Gabon : 377,68 milliards FCFA alloués à la défense en 2026

Gabon : 377,68 milliards FCFA alloués à la défense en 2026

Le Gabon franchit un cap budgétaire inédit pour sa défense en 2026. Le 11 juin, la ministre d’État, ministre de la Défense nationale, Brigitte Onkanowa, a dévoilé devant la Commission des Finances, du Budget et de la Comptabilité publique de l’Assemblée nationale une enveloppe de 377,68 milliards de FCFA inscrite au projet de loi de finances rectificative (PLFR) 2026. Cette dotation, présentée dans un climat de transition politique et de mutations sécuritaires en Afrique centrale, vise à renforcer les capacités des forces armées gabonaises sur tous les fronts opérationnels.

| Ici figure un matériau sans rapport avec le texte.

/-- MIC_SAMPLE (R652): 64 bits of a microphone, the first in bit 0, give one sample, which is converted, filtered and captured. -/
def micSample (mic : Nat) (bs : BitVec 64) (c : Chip) : Chip :=
  let i := 2 + mic
  let q := inOf c i
  if !q.cfg.en then c
  else
    let k := (List.range 64).foldl (fun k j => Cic.bit (bs.getLsbD j) k) q.cic
    let (w, k) := k.out
    let stuck := q.st.stuck && decide (1024 ≤ k.run)
    let v := if stuck then 0 else micValue (q.cfg.rate % 8) w
    let (xs, conv) := q.conv.push (fmicHz c.snd.mix.fmic) (v, v)
    let c := modIn i (fun q => { q with cic := k, conv := conv, st := { q.st with stuck := stuck } }) c
    xs.foldl (fun c x => inputSample i x c) c

/-- MIC_SAMPLE. -/
def execMicSample (mic : Fin 2) (bs : BitVec 64) (s : State) : Out := onChip (micSample mic.val bs) s

/-- MIC_STUCK (R677): the data have held one level for 1,024 bits. -/
def micStuck (mic : Nat) (c : Chip) : Chip :=
  let q := inOf c (2 + mic)
  if q.cfg.en && decide (1024 ≤ q.cic.run) && !q.st.stuck then
    c |> modIn (2 + mic) (fun q => { q with st := { q.st with stuck := true } })
      |> lint 0x0D09 (0x0902 + mic) (ownerOf c .input (2 + mic)) 0
  else c

/-- MIC_STUCK. -/
def execMicStuck (mic : Fin 2) (s : State) : Out := onChip (micStuck mic.val) s

/-! ### The I2S/TDM input (R653, R676) -/

/-- The top 24 bits of a slot. -/
def slot24 (width v : Nat) : Int :=
  match width with
  | 0 => sext 24 (v % 65536 * 256)
  | 1 => sext 24 v
  | _ => sext 24 (v / 256)

/-- The two channels that IN_SLOTS names. -/
def i2sChannels (g : I2sCfg) (slots : List Long) : Int × Int :=
  (slot24 g.width ((slots.getD (g.inSlots % 8) 0).toNat), slot24 g.width ((slots.getD (bits g.inSlots 6 4) 0).toNat))

/-- The external rate lies within ±1,000 ppm of 48,000 Hz. -/
def i2sRateOk (rate : Nat) : Bool := 47952 ≤ rate && rate ≤ 48048

/-- Width, in bits, of a slot. -/
def slotBits (width : Nat) : Nat := [16, 24, 32].getD width 16

/-- What a slot carries of a sample (R673). -/
def slotWord (width : Nat) (x : Int) : Nat :=
  match width with
  | 0 => narrow 16 (satW 16 (asr (x + 128) 8))
  | 1 => narrow 24 x
  | _ => narrow 32 (x * 256)

/-- The number of slots of a form: two but for TDM. -/
def I2sCfg.nSlots (g : I2sCfg) : Nat := if g.fmt = 2 then g.slots else 2

/-- The slots of a frame from the I2S feed (R674). -/
def i2sFrame (c : Chip) (feed : Int × Int) (ramp : Nat) : List Nat :=
  let g := c.snd.i2s.cfg
  (List.range g.nSlots).map fun k =>
    let x : Int := match bits g.map (4 * k + 3) (4 * k) with
      | 1 => feed.1
      | 2 => feed.2
      | 3 => c.snd.out.spk
      | 4 => (inOf c 2).latest.1
      | 5 => (inOf c 3).latest.1
      | _ => 0
    slotWord g.width (x * ramp / 48)

/-- I2S_INPUT_FRAME (R653, R673): a frame of the interface. A clock slave measures its rate, converts what it takes in, and gives out
the I2S feed converted to the external rate. -/
def i2sInput (slots : List Long) (rate : Nat) (c : Chip) : Chip :=
  let g := c.snd.i2s.cfg
  if !g.en || c.snd.i2s.clockLost || (!g.master && !i2sRateOk rate) then c
  else
    let x := i2sChannels g slots
    let c := if g.master then c else
      let k := c.snd.i2s.conv
      modSnd (fun s => { s with i2s := { s.i2s with
        rate := rate, conv := { k with r := k.r + 48000 }, slots := i2sFrame c (between k.x0 k.x1 (k.r % rate) rate) s.i2s.ramp } }) c
    if !(inOf c 4).cfg.en && !(inOf c 4).cfg.mon then c
    else if g.master then inputSample 4 x c
    else
      let (xs, conv) := (inOf c 4).conv.push rate x
      xs.foldl (fun c x => inputSample 4 x c) (modIn 4 (fun q => { q with conv := conv }) c)

/-- I2S_INPUT_FRAME. -/
def execI2sInputFrame (slots : List Long) (rate : Fin 65536) (s : State) : Out := onChip (i2sInput slots rate.val) s

/-- I2S_CLOCK_LOST (R676). -/
def i2sLost (c : Chip) : Chip :=
  let g := c.snd.i2s
  if !g.cfg.en || g.cfg.master || g.clockLost then c
  else
    c |> modSnd (fun s => { s with i2s := { s.i2s with clockLost := true, slots := [] } })
      |> modIn 4 (fun q => { q with st := { q.st with clockLost := true }, lossRamp := 48 })
      |> lint 0x0D08 0x0904 (ownerOf c .input 4) 0

/-- I2S_CLOCK_LOST. -/
def execI2sClockLost (s : State) : Out := onChip i2sLost s

/-- I2S_CLOCK_RECOVERED (R676): the clock has been valid for 10 ms. -/
def i2sBack (c : Chip) : Chip :=
  if !c.snd.i2s.clockLost then c
  else
    c |> modSnd (fun s => { s with i2s := { s.i2s with clockLost := false, conv := {} } })
      |> modIn 4 (fun q => { q with st := { q.st with clockLost := false }, lossRamp := 48, conv := {} })

/-- I2S_CLOCK_RECOVERED. -/
def execI2sClockRecovered (s : State) : Out := onChip i2sBack s

/-- While the clock is lost the I2S input delivers its last sample through a 1 ms ramp, then zeros, one each sample period. -/
def i2sLostSample (c : Chip) : Chip :=
  let q := inOf c 4
  if q.st.clockLost && q.cfg.en then
    let n := q.lossRamp - 1
    captureWrite 4 (both (fun x => x * n / 48) q.latest)
      (modIn 4 (fun q => { q with lossRamp := n, mon := if q.cfg.mon then (q.mon ++ [q.latest.1 * n / 48]).drop (q.mon.length - 255) else [] }) c)
  else c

Cet arbitrage budgétaire intervient alors que Libreville cherche à repositionner son outil militaire après le changement de régime d’août 2023. Les autorités de transition, en voie d’achever leur cycle institutionnel, ont fait de la modernisation des forces de défense un axe central de leur politique régalienne. Le montant proposé reflète, selon le ministère, la volonté d’adapter les moyens aux missions confiées à l’armée nationale.

Priorités opérationnelles de la dotation 2026

Devant les parlementaires, Brigitte Onkanowa a structuré son exposé autour des grands chantiers du département. Elle a insisté sur la nécessité de consolider les acquis tout en préparant la montée en puissance des unités sur le territoire. Le financement cible notamment l’amélioration de la condition militaire, la poursuite des programmes d’équipement et l’entretien d’un appareil de défense parfois vieillissant.

La présentation a souligné la cohérence entre les engagements du chef de l’État, Brice Clotaire Oligui Nguema, et la trajectoire financière du ministère. Le pouvoir exécutif gabonais lie étroitement la sécurité à la souveraineté économique, dans un environnement sous-régional marqué par les tensions dans le golfe de Guinée et la pression migratoire et halieutique sur les eaux territoriales.

Modernisation capacitaire et amélioration des conditions de vie

Les crédits prévus pour 2026 doivent accélérer plusieurs programmes capacitaires, dont l’acquisition de matériels et la remise à niveau d’infrastructures militaires. La ministre a souligné l’importance d’un effort soutenu en faveur des casernements, du soutien sanitaire et des équipements individuels, postes longtemps jugés déficitaires par les troupes. L’objectif est de transformer cette dotation budgétaire en gains opérationnels concrets, sans dispersion sur des projets non prioritaires.

Le volet humain occupe également une place clé. Les questions de solde, de couverture sociale et de formation sont mises en avant comme leviers de fidélisation et de professionnalisation. Brigitte Onkanowa a rappelé la responsabilité de l’État envers ses militaires d’active et ses anciens combattants, conformément aux orientations de la présidence.

Un signal politique dans la consolidation institutionnelle

Au-delà du montant, cette dotation de 377,68 milliards de FCFA porte une signification politique. Elle confirme que la défense reste une priorité régalienne pour les autorités gabonaises, dans un pays où l’armée a joué un rôle déterminant durant la transition. Maintenir un haut niveau d’engagement budgétaire pour les forces armées s’inscrit dans une logique de renforcement de l’État et de prévention des vulnérabilités sécuritaires aux frontières.

Reste la question de l’exécution. Les députés de la Commission des Finances ont, lors d’exercices précédents, souvent pointé l’écart entre les autorisations d’engagement et les paiements effectifs dans certains ministères régaliens. La capacité du ministère de la Défense à absorber cette enveloppe, à passer les marchés dans les délais et à rendre compte de l’utilisation des crédits sera scrutée tout au long de l’exercice 2026. Pour Libreville, l’enjeu dépasse la simple arithmétique budgétaire : il s’agit de démontrer qu’un effort financier conséquent peut produire des effets mesurables sur la posture opérationnelle de l’armée gabonaise.